St. Clair Prison: America’s Hell on Earth

            In a recent article published by the New York Times, the grotesque and inhuman treatment of prisoners in an Alabama prison was exposed to the public. The St. Clair Correctional Facility is hell on earth for inmates serving time there. The prison is said to have experienced “a total breakdown of the necessary structures that are required to operate a prison safety”. The prison is currently operating at 172% of capacity, a surprising drop from recent years, but is experiencing a lack of leadership as correctional officers are in short supply. However, even if a steady supply of officers was available, the rampant violence found within the facility would still be present. According to an article published by Vice  correctional officers regularly participate in the contraband trade occurring amongst prisoners, and often order violence attacks against prisoners who do not comply with their rules; no one is safe and no higher order is in place to offer safety to the most vulnerable prisoners.
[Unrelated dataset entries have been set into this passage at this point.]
/-- The reserved bits of slot 0 are zero, so the slot is the opcode number (R32). -/
theorem slot0_ofFin (op : Fin 16) : slot0 (BitVec.ofFin op) = BitVec.ofNat 32 op.val := by
  apply BitVec.eq_of_toNat_eq
  have hslot : (slot0 (BitVec.ofFin op)).toNat = op.val := (BitVec.toNat_append ..).trans (by simp)
  rw [hslot, BitVec.toNat_ofNat, Nat.mod_eq_of_lt (by omega)]

theorem encode_instrOfFields (op : Fin 16) (a b c : Word) :
    encode (instrOfFields op a b c) = c ++ b ++ a ++ BitVec.ofNat 32 op.val := by
  obtain ⟨hA, hB, hC⟩ := operands_instrOfFields op a b c
  rw [encode, opcode_instrOfFields, hA, hB, hC, slot0_ofFin, wordOfSlots]

theorem control_instrOfFields (op : Fin 16) (a b c : Word) :
    (instrOfFields op a b c).control = decodeTable[op] := by
  simp only [Instr.control, opcode_instrOfFields]

end

end Sys2Proof

namespace Sys2Proof.Machine

section
/-! The rule of the instruction that an opcode number makes, by its row of the decode table (R35,
R42). -/

open Sys2Proof.Reference Sys2Proof.Claims

variable {op : Fin 16} {s : State} {a b c : Word}

/-- Every index in range: the result that the opcode's row gives is retired. -/
theorem exec_instrOfFields_of_executes {d p : Fin 6} {va vb : Int}
    (h : Executes s decodeTable[op].amode decodeTable[op].bmode a b c d p va vb) :
    ∃ t, exec (instrOfFields op a b c) s = .next t ∧
      Retired s t d p (aluInt decodeTable[op].alu va vb) := by
  obtain ⟨res, hexec, hres⟩ := exec_of_executes (i := instrOfFields op a b c)
    (by simpa only [control_instrOfFields, operands_instrOfFields] using h)
  rw [control_instrOfFields] at hres
  exact ⟨_, hexec, hres ▸ retired_retire s d p res⟩

theorem exec_instrOfFields_of_badIndex
    (h : BadIndex s decodeTable[op].amode decodeTable[op].bmode a b c) :
    exec (instrOfFields op a b c) s = .next s.raiseInvalidProgram :=
  exec_of_badIndexOf
    (by simpa only [BadIndexOf, control_instrOfFields, operands_instrOfFields] using h)

end

section

open Sys2Proof.Reference Sys2Proof.Claims

/-- The instruction of opcode number `op` follows row `op` of the decode table: operand kinds and
ALU function are the row's, and the rule's result is that function on integers. -/
theorem instrRule_of_opcode (op : Fin 16) :
    InstrRule op.val (instrOfFields op) decodeTable[op].amode decodeTable[op].bmode
      (aluInt decodeTable[op].alu) :=
  ⟨fun _ => decode_of_opcode, encode_instrOfFields op,
    fun _ _ _ _ _ _ _ _ => exec_instrOfFields_of_executes,
    fun _ _ _ _ => exec_instrOfFields_of_badIndex⟩

/-- Settles O1: row 0 of the decode table is ADD on two registers. -/
theorem addrAddsRegisters : Obligations.AddrAddsRegisters := instrRule_of_opcode 0

/-- Settles O2: row 1 is ADD on a register and an immediate, which is not checked as an index. -/
theorem addiAddsImmediate : Obligations.AddiAddsImmediate := instrRule_of_opcode 1

/-- Settles O3: row 2 is MUL on two registers. -/
theorem mulrMultipliesRegisters : Obligations.MulrMultipliesRegisters := instrRule_of_opcode 2

/-- Settles O4: row 3 is MUL on a register and an immediate. -/
theorem muliMultipliesByImmediate : Obligations.MuliMultipliesByImmediate := instrRule_of_opcode 3

/-- Settles O17: the signed value of an ALU result is the spec's; the low 32 bits of the exact sum
or product are the sum or product of the operands' words. -/
theorem addAndMulWrapExactResult : Obligations.AddAndMulWrapExactResult := by
  intro va vb
  have hadd : alu .ADD va vb = BitVec.ofInt 32 (va.toInt + vb.toInt) := by
    rw [BitVec.ofInt_add, BitVec.ofInt_toInt, BitVec.ofInt_toInt, alu]
  have hmul : alu .MUL va vb = BitVec.ofInt 32 (va.toInt * vb.toInt) := by
    rw [BitVec.ofInt_mul, BitVec.ofInt_toInt, BitVec.ofInt_toInt, alu]
  exact ⟨toInt_alu .ADD va vb, hadd, toInt_alu .MUL va vb, hmul⟩

end

end Sys2Proof.Machine

namespace Sys2Proof.Machine

section
/-! AND and OR (42_bitwise.md R64 to R68): rows 4 to 7 of the decode table, and the bits and the sign
of a result. -/

/-- Settles O5: row 4 of the decode table is AND on two registers. -/
theorem banrAndsRegisters : Obligations.BanrAndsRegisters := instrRule_of_opcode 4

/-- Settles O6: row 5 is AND on a register and an immediate, which is not checked as an index. -/
theorem baniAndsImmediate : Obligations.BaniAndsImmediate := instrRule_of_opcode 5

/-- Settles O7: row 6 is OR on two registers. -/
theorem borrOrsRegisters : Obligations.BorrOrsRegisters := instrRule_of_opcode 6

/-- Settles O8: row 7 is OR on a register and an immediate. -/
theorem boriOrsImmediate : Obligations.BoriOrsImmediate := instrRule_of_opcode 7

/-- Bit 31 is the sign bit (R64). -/
theorem toInt_neg_iff_msb (v : Word) : v.toInt < 0 ↔ v.msb = true := by
  rw [BitVec.msb_eq_toInt, decide_eq_true_iff]

theorem alu_and_neg_iff (va vb : Word) :
    (alu .AND va vb).toInt < 0 ↔ va.toInt < 0 ∧ vb.toInt < 0 := by
  simp only [toInt_neg_iff_msb, alu, BitVec.msb_and, Bool.and_eq_true]

theorem alu_or_neg_iff (va vb : Word) :
    (alu .OR va vb).toInt < 0 ↔ va.toInt < 0 ∨ vb.toInt < 0 := by
  simp only [toInt_neg_iff_msb, alu, BitVec.msb_or, Bool.or_eq_true]

/-- Settles O18: the bits of a result are the library's for the pattern operation, its signed value
is the spec's ALU's, and its sign is its bit 31. -/
theorem andOrActBitByBit : Obligations.AndOrActBitByBit := fun va vb =>
  ⟨fun _ _ => BitVec.getLsbD_and, fun _ _ => BitVec.getLsbD_or,
    toInt_alu .AND va vb, toInt_alu .OR va vb, alu_and_neg_iff va vb, alu_or_neg_iff va vb⟩

end

end Sys2Proof.Machine

namespace Sys2Proof.Machine

section
/-! PASS and the results of the comparisons (43_assignment.md R69 to R71, 44_comparison.md R72): rows 8
and 9 of the decode table, and the ALU functions they and the comparisons use. -/

/-- Settles O9: row 8 of the decode table is PASS on a register, with operand B unused. -/
theorem setrCopiesRegister : Obligations.SetrCopiesRegister := instrRule_of_opcode 8

/-- Settles O10: row 9 is PASS on an immediate, so only C and the binding are checked as indices. -/
theorem setiLoadsImmediate : Obligations.SetiLoadsImmediate := instrRule_of_opcode 9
While reading both of these articles I was absolutely sickened by the way these inmates were being treated. Regardless of the crimes they committed their humanity is still present and should be of some significance; the St. Clair Correctional facility has cut them off from society and allowed them to be treated like lifeless zombies, rather than human beings. Perhaps the most shocking fact of the institution is the way inmates are lacking basic health care while in the prison. The health care that is provided to inmates is virtually nonexistent. Alabama spends the least on inmates than nearly all other states. As a result inmates face life threatening circumstances. For instance, suicidal prisoners are offered no treatment in the facility. The New York Times article even stated that the correctional staff at the St. Clair prison had been known to give suicidal prisoners razor blades and often placed certain ones under DNR (Do Not Resuscitate) orders without their consent. These instances show how little lives are valued behind the walls of the facility.
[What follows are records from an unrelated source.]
-- ==== Sys2Proof/Tests/Slice0.lean ====
section
/-! SUPPORT. The model's own tests. The expected values are those of spec/95_test_vectors.md, cited by their ids there,
and of the rules named. After them, for every obligation with hypotheses, states and operands that meet them all. -/

namespace Sys2Proof.Tests

open Sys2Proof.Machine

/-! ### Helpers -/

/-- A part of the next state, none where the step stops. -/
def after {α : Type} (o : Host.Outcome State Fault Refusal) (part : State → α) : Option α :=
  match o with
  | .next s => some (part s)
  | .fault _ => none
  | .refused _ => none

/-- The name of a refusal. -/
def refusal (o : Host.Outcome State Fault Refusal) : Option Refusal :=
  match o with
  | .next _ => none
  | .fault _ => none
  | .refused r => some r

/-- The reset state with another Message. -/
def holding (m : Message) : State := { State.reset with m := m }

/-- `{AA LEN C8 91 C8 01 53 | payload | CK}`, the notation of 95_test_vectors.md with the header bytes of S1. -/
def msg (payload : List Byte) (ck : Byte) : Message :=
  { hdr := 0xAA, len := BitVec.ofNat 8 payload.length, dev := 0xC8, grp := 0x91, log := 0xC8, drv := 0x01, fn := 0x53
    pay := filledStore payload, ck := ck }

/-- The start state of the vectors T and H: the Message of B2. -/
def startB2 : State := holding (msg [0, 0, 0, 0] 0x79)

/-- The frame of V4. -/
def frameV4 : List Byte := [0xAA, 0x00, 0xC8, 0x91, 0xC8, 0x01, 0x53, 0x75]

/-- The frame of V10. -/
def frameV10 : List Byte := [0xAA, 0x04, 0xC8, 0x91, 0xC8, 0x01, 0x53, 0x01, 0x02, 0x03, 0x00, 0x7F]

/-- The text "01 02 03" of H1. -/
def textH1 : List Byte := [0x30, 0x31, 0x20, 0x30, 0x32, 0x20, 0x30, 0x33]

/-- The frame of V4 as the FRAME row. -/
def wireV4 : WireFrame :=
  { header := 0xAA, dataLen := 0, deviceAddr := 0xC8, deviceGroup := 0x91, logicGroup := 0xC8, driverAddr := 0x01
    functionCode := 0x53, payload := [], checksum := 0x75 }

/-- The largest frame, from K11: 255 payload bytes FF, checksum FB. -/
def wireLargest : WireFrame :=
  { header := 0xAA, dataLen := 0xFF, deviceAddr := 0xFF, deviceGroup := 0xFF, logicGroup := 0xFF, driverAddr := 0xFF
    functionCode := 0xFF, payload := List.replicate 255 0xFF, checksum := 0xFB }

/-! ### Well-formedness: one ill-formed term for each check (R71) -/

theorem test_wellFormed_accepts : (Instr.frame wireV4).wellFormed = true := by decide

theorem test_wellFormed_header : (Instr.frame { wireV4 with header := 0x55 }).wellFormed = false := by decide

theorem test_wellFormed_length : (Instr.frame { wireV4 with dataLen := 0x01, checksum := 0x76 }).wellFormed = false := by
  decide

theorem test_wellFormed_checksum : (Instr.frame { wireV4 with checksum := 0x25 }).wellFormed = false := by decide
To continue, the facility also perpetuates racism. The cell blocks that house black inmates are without books, newspapers, televisions, and various other forms of entertainment. The majority of beatings and rapes occur in these blocks, likely due to the lack of inclusion, programs, and various amenities. Meanwhile, the cell blocks that house white inmates are more likely to have these conveniences. Also, another issue is a lack of cultural understanding between the correctional officers and the inmates. The inmates are primarily from bigger cities with more diversity in Alabama, while the officers are from rural areas that lack diversity. For example, Birmingham has a black population of 73% from the total population, but Springville, where many of the officers are from, is 93% white. This ties back to a reading we’ve covered in class, which suggested that officers should serve the community they live in if better communal ties want to be created.

Overall, I’d like to hear what everyone thinks about the treatment of inmates and the neglect they face. Often, we neglect to remember that these inmates are people and deserve institutions that seek to rehabilitate them. In order to improve conditions of prisons like St. Clair, it is essential that we approach prison reform with the idea that humanity should be preserved.

 

References:

Robertson, Campbell. “An Alabama Prison’s Unrelenting Descent Into Violence.” The New York Times. March 28, 2017. Accessed April 20, 2017. https://www.nytimes.com/2017/03/28/us/alabama-prison-violence.html?_r=1.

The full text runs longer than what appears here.